Andrea Fernández Aponte, Program Associate
(202) 546 7010 | afernandezaponte@lawg.org

April 12, 2018

On Vice President Pence’s Participation in the Summit of the Americas: The U.S. Should Strengthen Human Rights, Not Build Walls

Washington, D.C.—On the occasion of Vice President Pence’s participation in the Organization of American States (OAS) Eighth Summit of the Americas, addressing the central theme, “Democratic Governance Against Corruption,” which will take place on April 13 and 14 in Lima, Peru, the Latin America Working Group (LAWG) calls for a relationship between the United States and Latin America and the Caribbean based on mutual respect and a shared commitment to the human rights of all the peoples of the Americas. LAWG rejects President Trump’s recent rhetoric towards Latin American countries, including Mexico, as well as towards immigrant communities in the United States, which has been nothing short of disrespectful, xenophobic, and hostile.

“The Trump Administration should urge Latin American governments—left, right, and center—to combat corruption, improve human rights standards, and protect human rights defenders,” said Lisa Haugaard, LAWG’s Executive Director. “What it should not do is build literal and rhetorical walls between the United States and the region, or pursue military solutions to the region’s problems.”

Countries in Latin America face many challenges to upholding human rights and democratic values, including corruption, the theme of this summit. The region is one of the most dangerous in the world for human rights defenders—including environmental defenders, LGBTI activists, Afro-descendant and indigenous community leaders, and journalists—and impunity remains the norm for human rights violations and attacks against these defenders.

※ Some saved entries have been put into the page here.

-- ==== Sys2Proof/Machine/SafeOps.lean ====
section
/-! DEFINITION. Safe states (R338-R341, R350, R393), the takeover by the standby (R394), and the thermal trip (R340). -/

namespace Sys2Proof.Machine

/-! ### Units of the Porter services block -/

/-- The unit of blocks 78 and 79 that a fault in a register strikes (R338): a Porter (0-63), the Ledger unit of a half (64 + h), or
none where the register belongs to no one unit. -/
def Dev.unitOf (s : Dev) (r : RegId) : Option Nat :=
  match r.kind with
  | .porterCtl | .porterStatus => some r.i
  | .ledgerCtx | .ledgerPageBase | .ledgerPages | .ledgerFlushIv | .ledgerBitmapA | .ledgerBitmapB | .ledgerCmd => some (64 + s.ic)
  | .stallBind | .stallShare | .stallMgrStatus | .mbMgrOut | .mbMgrIn | .mbMgrCtl =>
    if s.b F.STALL_BIND_BOUND r.i && s.f F.STALL_BIND_PORTER r.i / 32 == s.ic then some (s.f F.STALL_BIND_PORTER r.i) else none
  | _ => none

/-- Porter `n` enters its safe state (R338): its Stalls' rings halt with PORTER_SAFE, its core port is purged. -/
def Dev.porterUnitSafe (s : Dev) (n : Nat) : Dev :=
  if s.porterSafe n then s
  else
    let s1 := s.setF F.PORTER_SAFE_UNITS_PORTER (s.f F.PORTER_SAFE_UNITS_PORTER (n / 32) ||| 2 ^ (n % 32)) (n / 32)
    let s2 := (s.boundTo n).foldl (fun s st => s.silenceRings st 0x14) s1
    (s2.dropReqs n (fun _ => true)).purgeQueues (514 + n) .ur

/-- The Ledger unit of half `h` enters its safe state (R338). -/
def Dev.ledgerUnitSafe (s : Dev) (h : Nat) : Dev :=
  if s.ledgerSafe h then s else (s.setB F.PORTER_SAFE_UNITS_LEDGER true h).ledgerSafeEnter h

/-- A unit of block `78 + h`, or every unit of the half, in its safe state. -/
def Dev.unitSafe (s : Dev) (h : Nat) (u : Option Nat) : Dev :=
  match u with
  | some n => if n < 64 then s.porterUnitSafe n else s.ledgerUnitSafe (n - 64)
  | none => ((List.range 32).foldl (fun s k => s.porterUnitSafe (32 * h + k)) s).ledgerUnitSafe h

/-! ### What each block does (R338) -/

/-- A Row's ports stop as by clearing EN, one that DPC holds without a second purge (R352), its spare goes OFF and PRBS stops; slots keep their
state and power. -/
def Dev.rowSafe (s : Dev) (r : Nat) : Dev :=
  let s1 := ((rowPorts r).filter (fun p => s.b F.PORT_CTL_EN p)).foldl (fun s p =>
    (if (s.link p).dpc then s.portHalt p else s.portStop p).setB F.PORT_CTL_EN false p) s
  (List.range 17).foldl (fun s m =>
    if s.reg .lanePrbsCtl r m = 0 then s else s.setReg .lanePrbsCtl (s.reg .lanePrbsCtl r m &&& ~~~(0x83 : Word)) r m) (s1.spareEnd r)

/-- The egress points of a half purged (R159, R338). -/
def Dev.purgeHalf (s : Dev) (h : Nat) : Dev :=
  ((List.range 578).filter (fun e => egHalf s.ic e == h)).foldl (fun s e => s.purgeQueues e .ur) s

/-- An Aisle end stops (R338): TLPs that wait in the Aisle's buffers are discarded with their class's outcome. Bypass requests that cross are
withdrawn; their TLPs have crossed and stay queued. -/
def Dev.aisleSafe (s : Dev) : Dev :=
  let keep (a : ArbSt) : ArbSt := { a with reqs := a.reqs.filter (fun r => r.idx != 32) }
  let s1 := s.arbs.foldl (fun s e => { s with arbs := s.arbs.put {} e.1 (keep e.2) }) s
  { s1 with aisle := [] }.discardAll (s1.aisle.flatMap Prod.snd) .ur

/-- A translation unit's cache is emptied, and what its Porters translate in modes 1 and 2 ends as an ABORT. -/
def Dev.xlatSafe (s : Dev) (h : Nat) : Dev :=
  let x := s.xl h
  let ws := (x.walks.flatMap (fun e => match e.2 with
    | some y => y.waiters
    | none => [])) ++ x.waitq.map Prod.fst
  ws.foldl (fun s w => s.wake w) ((s.xdrop h (fun _ => true)).xforget h (fun _ => true))

/-! ### Takeover (R394, R425) -/

/-- The bytes that an access covers. -/
def Access.bytes (a : Access) : Nat :=
  match a.odd with
  | some n => n
  | none => if a.wide then 8 else 4

/-- The block of what an access of the register space names, where it is a register or a table word (R448). -/
def Dev.accessBlock (s : Dev) (a : Access) : Option Nat :=
  match a.bar, targetMgmt (a.off / 4 * 4) with
  | .mgmt, .reg r _ => some (s.blockOf r)
  | .mgmt, .tbl _ t _ => some (t.block s.ic)
  | _, _ => none

/-- An access ends as to a domain in reset (R21): a write is dropped, a read gives all ones, and the internal error bit of the block that it
names is set. -/
def Dev.endInReset (s : Dev) (a : Access) : Dev :=
  let s1 := match s.accessBlock a with
    | some b => s.intErr b
    | none => s
  let v : BitVec 64 := if a.wide then 0xFFFFFFFFFFFFFFFF else 0xFFFFFFFF
  match a.door with
  | .mgmtPf =>
    if a.write then s1 else if a.odd.isSome then s1.emit (.readBytes (List.replicate a.bytes 0xFF)) else s1.emit (.readData v)
  | .debug => if a.write then s1 else s1.emit (.debugData (List.replicate a.bytes 0xFF))
  | .i3c =>
    let m := { s1.mgmt with winBusy := false, winErr := true }
    { s1 with mgmt := if a.write then m else { m with winLo := v.truncate 32, winHi := if a.wide then 0xFFFFFFFF else 0 } }
  | .controller => s1

/-- Accesses in flight through a register path that stops end as to a domain in reset (R21, R394, R405). -/
def Dev.dropAccesses (s : Dev) : Dev :=
  let l := s.mgmt.slots.filterMap (fun e => e.2) ++ s.mgmt.waiting ++ s.mgmt.winAcc.toList
  l.foldl Dev.endInReset { s with mgmt := { s.mgmt with slots := [], waiting := [], winAcc := none } }

/-- The standby takes charge (R394): its event queue starts with a takeover record, a pass is abandoned and begun anew, a boot
that had not ended starts over. -/
def Dev.takeover (s : Dev) : Dev :=
  let h := 1 - s.ic
  let s1 := s.dropAccesses
  let s2 := ((s1.setF F.ROLE_STATUS_IN_CHARGE h).setB F.ROLE_STATUS_TAKEOVER true).setB F.ROLE_STATUS_STANDBY_OK false
  let s3 : Dev := { s2 with evq := { alert := false } }
  let s4 := s3.post 0x03 0 [BitVec.ofNat 32 h]
  let pass := s4.b F.TALLY_CTL_BUSY
  let s5 := if pass then s4.tallyAbandon.tallyStart else s4
  if s5.f F.BOOT_STATUS_STAGE < 4 then
    { s5.setF F.BOOT_STATUS_STAGE 2 with rst := { s5.rst with image := none, sections := [], recIdx := 0, delaying := false } }
  else s5

/-- The controller of half `h` stops: the other half takes charge if `h` was in charge and the other's runs, neither in its safe state nor in
reset. -/
def Dev.controllerSafe (s : Dev) (h : Nat) : Dev :=
  if s.ic = h ∧ s.rst.elected = true ∧ s.b F.ROLE_STATUS_STANDOFF = false ∧ s.rst.deviceSafe = false ∧ s.safe (83 - h) = false
    ∧ s.rst.blockBusy ≠ some (83 - h)
  then s.takeover else s.alertUpdate

/-! ### Entry -/

/-- What block `b` does as it enters its safe state; `u` is the unit of blocks 78 and 79. -/
def Dev.safeAct (s : Dev) (b : Nat) (u : Option Nat) : Dev :=
  if b < 32 then s.rowSafe b
  else if b < 34 then s
  else if b < 66 then s.spcSafe (b - 34)
  else if b < 68 then s
  else if b < 70 then s.purgeHalf (b - 68)
  else if b < 72 then s
  else if b < 74 then s.aisleSafe
  else if b < 76 then (s.fabricPorts.filter (fun p => p / 256 == b - 74)).foldl (fun s p => s.linkFail p) s
  else if b < 78 then s
  else if b < 80 then s.unitSafe (b - 78) u
  else if b < 82 then s.xlatSafe (b - 80)
  else if b < 84 then s.controllerSafe (b - 82)
  else if b < 86 then s.slowClock (b - 84)
  else if b = 86 then s.tallyAbandon
  else s

/-- Block `b` enters its safe state (R338): SAFE, SAFE_CAUSE, the first block noted, one Uncorrectable Internal Error. A block in its
safe state already takes another cause only from a thermal trip and the device-wide safe state; blocks 78 and 79 take further
units. -/
def Dev.enterSafe (s : Dev) (b cause : Nat) (u : Option Nat := none) : Dev :=
  if s.safe b then
    let s1 := if cause = 3 ∨ cause = 5 then s.setF F.ERR_STATUS_SAFE_CAUSE cause b else s
    if b = 78 ∨ b = 79 then s1.safeAct b u else s1
  else
    let s1 := (s.setB F.ERR_STATUS_SAFE true b).setF F.ERR_STATUS_SAFE_CAUSE cause b
    let s2 := if s1.b F.FLT_STATUS_FIRST_VALID then s1
      else (s1.setF F.FLT_STATUS_FIRST_BLOCK b).setB F.FLT_STATUS_FIRST_VALID true
    (s2.safeAct b u).aerU .mgmtPf AER.uncorrectableInternal

/-- The device-wide safe state after the third failed vote (R393). -/
def Dev.deviceWideSafe (s : Dev) : Dev :=
  let s1 : Dev := ({ s with rst := { s.rst with deviceSafe := true } } : Dev).alertUpdate
  (List.range 88).foldl (fun s b => s.enterSafe b 5) s1

/-! ### Thermal trip (R340) -/

/-- The blocks that a thermal trip sends to their safe states. -/
def tripBlocks : List Nat := List.range 32 ++ [68, 69, 78, 79, 80, 81]

/-- A thermal trip: the safe states, then every switched domain off. A domain that was QUEUED or WAKING goes OFF with the others. -/
def Dev.trip (s : Dev) : Dev :=
  if s.rst.tripped then s
  else
    let s1 : Dev := { s with rst := { s.rst with tripped := true } }
    let s2 := tripBlocks.foldl (fun s b => s.enterSafe b 3) s1
    (List.range 206).foldl (fun s d =>
      let t := if s.b F.DOMAIN_CTL_PWR_EN d then s.setB F.DOMAIN_CTL_PWR_EN false d else s
      if t.power d = 0 then t else (t.setDomain d {}).domainSleep d) s2

/-! ### Parity (R341, R350) -/

/-- The error registers of a block, which carry SECDED. -/
def RegKind.isErrReg (k : RegKind) : Bool :=
  [.errStatus, .errEn, .errRoute, .errParityLog, .errInject, .memCorr, .memUncorr, .porterSafeUnits].contains k

/-- Bits of a register that parity covers: its RW, RWS, W1C and W1S fields. -/
def RegKind.covered (k : RegKind) : Word := k.info.rw ||| k.info.rws ||| k.info.w1c ||| k.info.w1s

/-- A parity fault of block `b` at the word at `off`, which lies in register `r` (R341). -/
def Dev.parityFault (s : Dev) (b off : Nat) (r : Option RegId) : Dev :=
  let s1 := (s.setF F.ERR_PARITY_LOG_OFFSET off b).setB F.ERR_PARITY_LOG_VALID true b
  s1.enterSafe b 1 (r.bind s1.unitOf)

/-- One bit of a register's dword changed by a particle: which one is a free value. -/
def Dev.upsetBit (s : Dev) (r : RegId) (hi : Bool) : Dev :=
  let k := s.freeVal.toNat % 32 + (if hi then 32 else 0)
  let v := s.reg r.kind r.i r.j ^^^ (BitVec.ofNat 64 (2 ^ k) &&& r.kind.covered)
  s.useFree.setReg r.kind v r.i r.j

/-- One bit of a dword of a shadow set changed by a particle: which one is a free value. -/
def Dev.upsetShadow (s : Dev) (t : TblId) (byte : Nat) : Dev :=
  let k := s.freeVal.toNat % 32
  let j := if t.kind = .bus then t.j + k / 16 else t.j
  let bit := if t.kind = .bus then k % 16 else k + 8 * byte
  s.useFree.setSh t.kind (s.sh t.kind t.i j ^^^ BitVec.ofNat 64 (2 ^ bit)) t.i j

/-- The word at `off` of block `b` is upset (R341): an error register corrects one bit of it, and two bits, `double`, send the block to its safe
state as a parity fault of another covered word does, of a shadow set too. What no offset names is a word of internal configuration: its logged
offset is a free value (log 144). Words of the active sets are memory (R342). -/
def Dev.upsetAt (s : Dev) (b off : Nat) (double : Bool) : Dev :=
  match targetMgmt (off / 4 * 4) with
  | .reg r hi =>
    if s.blockOf r ≠ b ∨ s.domReady r = false then s
    else if r.kind.isErrReg then
      if double then
        let s1 := s.inc .memUncorr 1 b
        (if s.safe b then s1.aerU .mgmtPf AER.uncorrectableInternal else s1).enterSafe b 2 (s.unitOf r)
      else (s.inc .memCorr 1 b).aerC .mgmtPf AER.correctedInternal
    else if (r.kind.covered >>> (if hi then 32 else 0)) &&& 0xFFFFFFFF = 0 then s
    else (s.upsetBit r hi).parityFault b (off / 4 * 4) (some r)
  | .tbl false t byte => if t.block s.ic = b then (s.upsetShadow t byte).parityFault b (off / 4 * 4) none else s
  | .nothing => s.useFree.parityFault b (s.freeVal.toNat % 2 ^ 26) none
  | _ => s

/-- The lowest of the dwords at `offs` of block `b` for which an injection is armed (R350). -/
def Dev.armedAt (s : Dev) (b : Nat) (offs : List Nat) : Option Nat := offs.find? (fun o => (s.errs.look {} b).parity.contains o)

/-- A word stored with wrong parity is used by its block, which finds it at once (R341, R350; DEDUCED, log 144): the injections of the dwords
written disarm. -/
def Dev.parityHit (s : Dev) (b : Nat) (offs : List Nat) (off : Nat) (r : Option RegId) : Dev :=
  let e := s.errs.look {} b
  ({ s with errs := s.errs.put {} b { e with parity := e.parity.filter (fun o => !offs.contains o) } } : Dev).parityFault b off r

/-- TEST_MODE deasserted: every injection that has not acted disarms (R350, R387). -/
def Dev.disarmAll (s : Dev) : Dev :=
  s.errs.foldl (fun s e => { s with errs := s.errs.put {} e.1 { bad := e.2.bad } }) s

end Sys2Proof.Machine
end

Nearly 60 percent of the environmental defenders murdered worldwide in 2017 were from the Latin American and Caribbean region.

Moreover, human rights violations across the region are inextricably linked to corruption involving government officials, non-state actors, and the private sector. The tide of corruption that is currently sweeping Latin America includes the sacking of the Honduran health care system, the web of corruption and human rights abuses that affect Guatemala, the Odebrecht contracting scandal that has ensnared so many Latin American politicians, including the former president of Peru, the summit’s host country. Many of the human rights defenders and journalists threatened and killed in the region have challenged corrupt businesses and political leaders.

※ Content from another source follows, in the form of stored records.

/-- A serial-number vote in STANDOFF (R393). -/
def Dev.serialVote (s : Dev) (sentW sentE answered : Bool) : Dev :=
  if s.b F.ROLE_STATUS_STANDOFF && !s.rst.deviceSafe then
    let w := s.reg .dieSerial 0
    let e := s.reg .dieSerial 1
    if sentW && sentE && answered && s.rst.shadowW == some true && s.rst.shadowE == some true && w != e then
      s.voteWon (if w.toNat < e.toNat then 0 else 1) 1
    else s.voteLost
  else s

/-- No heartbeat for 100 µs (R394): the standby takes charge, or the halves are in dispute. A standby whose controller is stopped or in
reset does not claim (R402). -/
def Dev.heartbeatLost (s : Dev) (disputed : Bool) : Dev :=
  let other := 83 - s.ic
  if s.rst.elected && !s.b F.ROLE_STATUS_STANDOFF && !s.rst.deviceSafe && !s.safe other && s.rst.blockBusy != some other then
    if disputed then (s.setB F.ROLE_STATUS_STANDOFF true).alertUpdate else s.takeover
  else s

/-! ### Lifecycle transitions (R400, R401) -/

/-- A door from which lifecycle requests are accepted (R400). -/
def Dev.lcDoor (s : Dev) (d : Door) : Bool :=
  match d with
  | .mgmtPf | .i3c => decide (s.lifecycle < 3)
  | .debug => s.lifecycle == 0
  | .controller => decide (s.lifecycle < 3)

/-- TARGET is one that a GO may name: the next state, or with a partial burn or a split the state reported. -/
def Dev.lcTarget (s : Dev) (t : Nat) : Bool :=
  (t == s.lifecycle + 1) || ((s.burnPartial || s.lcSplit) && t == s.lifecycle)

/-- `LC_CTL.ARM` (R401). -/
def Dev.lcArm (s : Dev) (t : Nat) : Dev :=
  ({ s with rst := { s.rst with armTarget := t } } : Dev).setB F.LC_CTL_ARMED true

/-- `LC_CTL.GO` (R401): the burn begins, or LC_ERR. TARGET is that of the last ARM. -/
def Dev.lcGo (s : Dev) (t : Nat) : Dev :=
  let ok := s.b F.LC_CTL_ARMED && s.rst.armTarget == t && s.lcTarget t && !s.rst.testMode && !s.rst.wipe && s.rst.blockBusy.isNone
    && !s.b F.LC_CTL_BUSY && !s.b F.ROLE_STATUS_STANDOFF && !s.safe 87 && !s.rst.deviceSafe
  if ok then
    { (s.setB F.LC_CTL_ARMED false).setB F.LC_CTL_BUSY true with rst := { s.rst with burnTarget := t } }
  else s.setB F.LC_CTL_LC_ERR true

/-- The code of a lifecycle state. -/
def lcCode (t : Nat) : BitVec 3 := if t = 0 then 0 else if t = 1 then 1 else if t = 2 then 3 else 7

/-- The first `n` of the four copies burned to a code, in the order of R401: no bit is ever cleared. -/
def FuseSt.burn (f : FuseSt) (c : BitVec 3) (n : Nat) : FuseSt :=
  { f with
    w0 := if 1 ≤ n then f.w0 ||| c else f.w0
    w1 := if 2 ≤ n then f.w1 ||| c else f.w1
    e0 := if 3 ≤ n then f.e0 ||| c else f.e0
    e1 := if 4 ≤ n then f.e1 ||| c else f.e1 }

end Sys2Proof.Machine
end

Impunity for corruption and human rights violations, alongside violence has also driven forced migration in the hemisphere. In the Northern Triangle countries of Central Americas—Guatemala, El Salvador and Honduras—high impunity rates (at or over 95 percent for such crimes in all three countries) foster widespread violence and distrust in government, which forces citizens to go into hiding and be displaced internally first before often migrating outside of their borders.

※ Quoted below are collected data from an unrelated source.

-- ==== Sys2Proof/Machine/Hall.lean ====
section
/-! DEFINITION. The Hall's and the Twin Hall's commands (R191-R243): claims and heartbeats, fabric links, failover, the Hall
Commit, locks, twin checks and stream resets. -/

namespace Sys2Proof.Machine

/-- What a command answers that may change the state of a twin port or the active TWIN_PART. -/
def State.doneTwin (s : State) (d : Dev) : Host.Outcome State Fault Refusal := s.done d.twinUpdate

/-! ### The master's role (R192-R195) -/

/-- A write of HALL_CTL (R191, R192). Clearing EN discards what a master has staged here, or this master for itself, and what a member that joins
holds of its tables. -/
def Dev.wrHallCtl (s : Dev) (v : Word) : Dev :=
  if s.fabricPorts.isEmpty then
    let was := s.b F.HALL_CTL_EN
    let err := s.b F.HALL_CTL_HALL_CFG_ERR && !v.getLsbD 29
    let s1 := s.setReg .hallCtl ((v &&& 0x1FFFFFFF) ||| (if err then 0x20000000 else 0))
    let on := s1.b F.HALL_CTL_EN
    if on && !was then
      let s2 := ((s1.setB F.HALL_STATUS_IS_MASTER false).setB F.HALL_STATUS_CURRENT false).setF F.HALL_STATUS_MASTER_NOW s1.me
      { s2.setF F.HALL_STATUS_MEMBERS (2 ^ s2.me) with hall := { high := s1.hall.high, fresh := s1.hall.fresh } }
    else if was && !on then
      let joins := s.hall.asked && !s.b F.HALL_STATUS_CURRENT
      let s2 := if s.hall.staged.isEmpty && s.f F.HALL_STATUS_PHASE == 0 && !joins then s1 else { s1 with shadow := s1.active }
      let s3 := (s2.setB F.HALL_COMMIT_REC_VALID false).setF F.HALL_STATUS_PHASE 0
      { s3 with hall := { high := s1.hall.high, fresh := s1.hall.fresh } }
    else s1
  else s.setB F.HALL_CTL_HALL_CFG_ERR true

/-- The member may claim (R193): the MASTER_ID member after its first fabric port reached JOIN, the standby while it had a
master. -/
def Dev.mayClaim (s : Dev) : Bool :=
  s.b F.HALL_CTL_EN && !s.b F.HALL_STATUS_IS_MASTER && s.hall.claim.isNone &&
    ((s.me == s.f F.HALL_CTL_MASTER_ID && s.fabricPorts.any (fun p => decide (4 ≤ s.nstate p)))
      || (s.me == s.f F.HALL_CTL_STANDBY_ID && s.hall.hasMaster && !s.hall.fresh))

/-- A claim (R193, R194): its epoch is one above the highest known; the old master counts as gone, and CLAIM_ACKs are collected. -/
def Dev.claimStart (s : Dev) : Dev :=
  let e := s.highEpoch + 1
  let old := s.f F.HALL_STATUS_MASTER_NOW
  let s1 := if s.hall.hasMaster ∧ old ≠ s.me then s.setMember old false else s
  let s2 := s1.acceptMaster s1.me e
  ({ s2 with hall := { s2.hall with
      claim := some [], asked := true, high := s.highEpoch, old := if s.hall.hasMaster ∧ old ≠ s.me then some old else none } }).sendBcast 0x11 e s2.hall.tag []

/-- MASTER_CLAIM_TIMEOUT (R193). -/
def execMasterClaimTimeout (s : State) : Host.Outcome State Fault Refusal :=
  s.doneTwin (if s.dev.mayClaim then s.dev.claimStart else s.dev)

/-- Lock domains that this member's ports hold, as bits. -/
def Dev.heldDomains (s : Dev) : Nat :=
  ((s.links.filterMap (fun e => if e.2.locked then some (s.lockDomain (s.hallPart (s.f F.PORT_CTL_PART e.1))) else none)).dedup.map
    (fun d => 2 ^ d)).foldl (· + ·) 0

/-- CLAIM_ACK (R211): the recorded epoch, whether it is recorded and applied, the lock domains held. Its EPOCH is the sender's own (R202; DEDUCED,
log 126). -/
def Dev.claimAnswer (s : Dev) (dst tag : Nat) : Dev :=
  let r := s.b F.HALL_COMMIT_REC_VALID
  let e := s.f F.HALL_COMMIT_REC_EPOCH
  s.sendTree dst 0x12 s.epoch tag (leBytes e 4 ++ leBytes (b2n r + 2 * b2n (r && s.epoch == e)) 1 ++ [0] ++ leBytes s.heldDomains 2)

/-- A member that is not CURRENT joins once it knows a master (R215). -/
def Dev.joinMaster (s : Dev) : Dev :=
  if s.b F.HALL_STATUS_CURRENT || s.hall.asked then s else s.askTables

/-- A claim received (R194): accepted without a master, at a higher epoch, or at the same epoch from a lower member ID. A master
or claimant that loses gives up its role and rejoins; a member that joins asks the new master for its tables (R215). -/
def Dev.claimSeen (s : Dev) (src epoch tag : Nat) : Dev :=
  if s.hall.hasMaster = false ∨ s.hall.lastHb < epoch ∨ (s.hall.lastHb = epoch ∧ src < s.f F.HALL_STATUS_MASTER_NOW) then
    let lost := s.b F.HALL_STATUS_IS_MASTER || s.hall.claim.isSome
    let s1 := s.acceptMaster src epoch
    let s2 : Dev := { s1 with hall := { s1.hall with
      claim := none, form := false, tableReqs := [], asked := s1.hall.asked && s.f F.HALL_STATUS_MASTER_NOW == src } }
    let s3 := s2.claimAnswer src tag
    if lost then
      let s4 := ((s3.raise F.HALL_STATUS_CLAIM_LOST s3.ic).setCurrent false)
      { s4 with hall := { s4.hall with inCommit := [], waits := [], edits := [], editQ := [], lockReqs := [] } }.askTables
    else s3.joinMaster
  else s

/-- MASTER_CLAIM (R194). -/
def execMasterClaim (m : MsgHdr) (s : State) : Host.Outcome State Fault Refusal :=
  s.doneTwin (s.dev.onBcast m 0x11 0 [] (fun d => d.claimSeen m.src m.epoch.toNat m.tag.toNat))

/-- CLAIM_ACK (R194): recorded while the claimant collects. -/
def execClaimAck (m : MsgHdr) (recEpoch : BitVec 32) (recorded applied : Bool) (held : BitVec 16) (s : State) :
    Host.Outcome State Fault Refusal :=
  s.done (s.dev.onMsg m (fun d =>
    match d.hall.claim with
    | some l =>
      let e : ClaimAck := { m := m.src.val, recd := if recorded then some recEpoch.toNat else none, applied := applied
                            held := held.toNat, epoch := m.epoch.toNat }
      { d with hall := { d.hall with claim := some (l.filter (fun x => x.m != m.src.val) ++ [e])
                                     high := max d.hall.high (max m.epoch.toNat (if recorded then recEpoch.toNat else 0)) } }
    | none => d))

/-- The lock table rebuilt from CLAIM_ACKs (R218). A member reports the domains it holds, not the ports, and a remote holder's port
is a free value (log 24). -/
def Dev.rebuildLocks (s : Dev) (l : List ClaimAck) : Dev :=
  let s0 := (List.range 16).foldl (fun s d => s.setReg .lockState 0 d) s
  let s1 := s0.links.foldl (fun s e =>
    if e.2.locked then
      let d := s.lockDomain (s.hallPart (s.f F.PORT_CTL_PART e.1))
      ((s.setB F.LOCK_STATE_HELD true d).setF F.LOCK_STATE_MEMBER s.me d).setF F.LOCK_STATE_PORT e.1 d
    else s) s0
  l.foldl (fun s x =>
    ((List.range 16).filter (fun d => x.held.testBit d && !s.b F.LOCK_STATE_HELD d)).foldl (fun s d =>
      (((s.setB F.LOCK_STATE_HELD true d).setF F.LOCK_STATE_MEMBER x.m d).setF F.LOCK_STATE_PORT (s.freeVal.toNat % 512) d).useFree) s) s1

/-- A member took part in the commit to epoch `x` and has not applied it: it recorded it, or stands one epoch before it. -/
def ClaimAck.behind (a : ClaimAck) (x : Nat) : Bool := !(a.recd == some x && a.applied) && (a.recd == some x || a.epoch + 1 == x)

/-- A member rejoins under R215 and has no part in the commit to epoch `x`: it answered with an earlier epoch, for it has been reset. -/
def rejoins (l : List ClaimAck) (x m : Nat) : Bool :=
  match l.find? (fun a => a.m == m) with
  | some a => a.recd != some x && decide (a.epoch + 1 < x)
  | none => false

/-- A commit that the last master left unfinished is settled (R216): completed if some member applied it or more than half of the members other
than that master recorded it, COMMIT to those without a record and then APPLY to all; else aborted. Records of a commit that no member is behind
are of one that was finished. CLAIM_ACK does not tell of a stage: ABORT goes to every member wherever a master came before (DEDUCED, log 126). -/
def Dev.settleCommit (s : Dev) (l : List ClaimAck) : Dev :=
  let rec1 := s.b F.HALL_COMMIT_REC_VALID
  let e := s.f F.HALL_COMMIT_REC_EPOCH
  let mine : ClaimAck := { m := s.me, recd := if rec1 then some e else none, applied := rec1 && s.epoch == e, held := 0, epoch := s.epoch }
  let all := mine :: l
  let x := (all.filterMap ClaimAck.recd).foldl max 0
  let recs := all.filter (fun a => a.recd == some x)
  let unsettled := !recs.isEmpty && all.any (fun a => a.behind x)
  let votes := recs.filter (fun a => some a.m != s.hall.old)
  let voters := s.members.filter (fun m => some m != s.hall.old)
  let others := s.members.erase s.me
  let before := decide (s.f F.HALL_STATUS_PHASE ≠ 0) || !s.hall.staged.isEmpty || s.hall.prepared || s.hall.old.isSome
    || l.any (fun a => decide (a.epoch ≠ 0))
  let s1 : Dev := ({ s with hall := { s.hall with target := x, inCommit := others, tag := s.hall.tag + 1, old := none } } : Dev).setF
    F.HALL_STATUS_PHASE 0
  if unsettled && (recs.any ClaimAck.applied || decide (voters.length < 2 * votes.length)) then
    let part := others.filter (fun m => !rejoins all x m)
    let need := part.filter (fun m => !all.any (fun a => a.m == m && (a.recd == some x || a.epoch == x)))
    let s2 := need.foldl (fun s m => s.phaseMsg m 0x25) s1
    let s3 := ((s2.setF F.HALL_COMMIT_REC_EPOCH x).setB F.HALL_COMMIT_REC_VALID true).setF F.HALL_STATUS_PHASE 3
    { s3 with hall := { s3.hall with inCommit := part, waits := need } }.commitNext 6
  else if before then s1.commitAbort
  else s1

“We strongly condemn President Trump’s repeated attacks against Latin American immigrants and communities aimed at demonizing and painting them as threats to our security. The majority of the migrants arriving at our borders are asylum-seeking individuals, families, and children from Central America who are fleeing corruption and violence in their home countries. We should do the right thing and embrace with open arms the refugees our own policies have created, as well as protect family unity,” states Daniella Burgi-Palomino, LAWG Senior Associate for Mexico, Migrant Rights and Border Issues. “On the occasion of the summit, the United States should also help catalyze a regional humanitarian response to help the hundreds of thousands of Venezuelan refugees who have fled and continue fleeing their country.”

During the summit, Vice President Pence is expected to have a bilateral meeting with Colombian President Juan Manuel Santos. “Vice President Pence should reinforce U.S. support for peace in Colombia and to press the Colombian government to accelerate peace accord implementation, so this historic opportunity to end a fifty-year war that has killed over 260,000 and displaced 7 million people is not lost,” said Haugaard.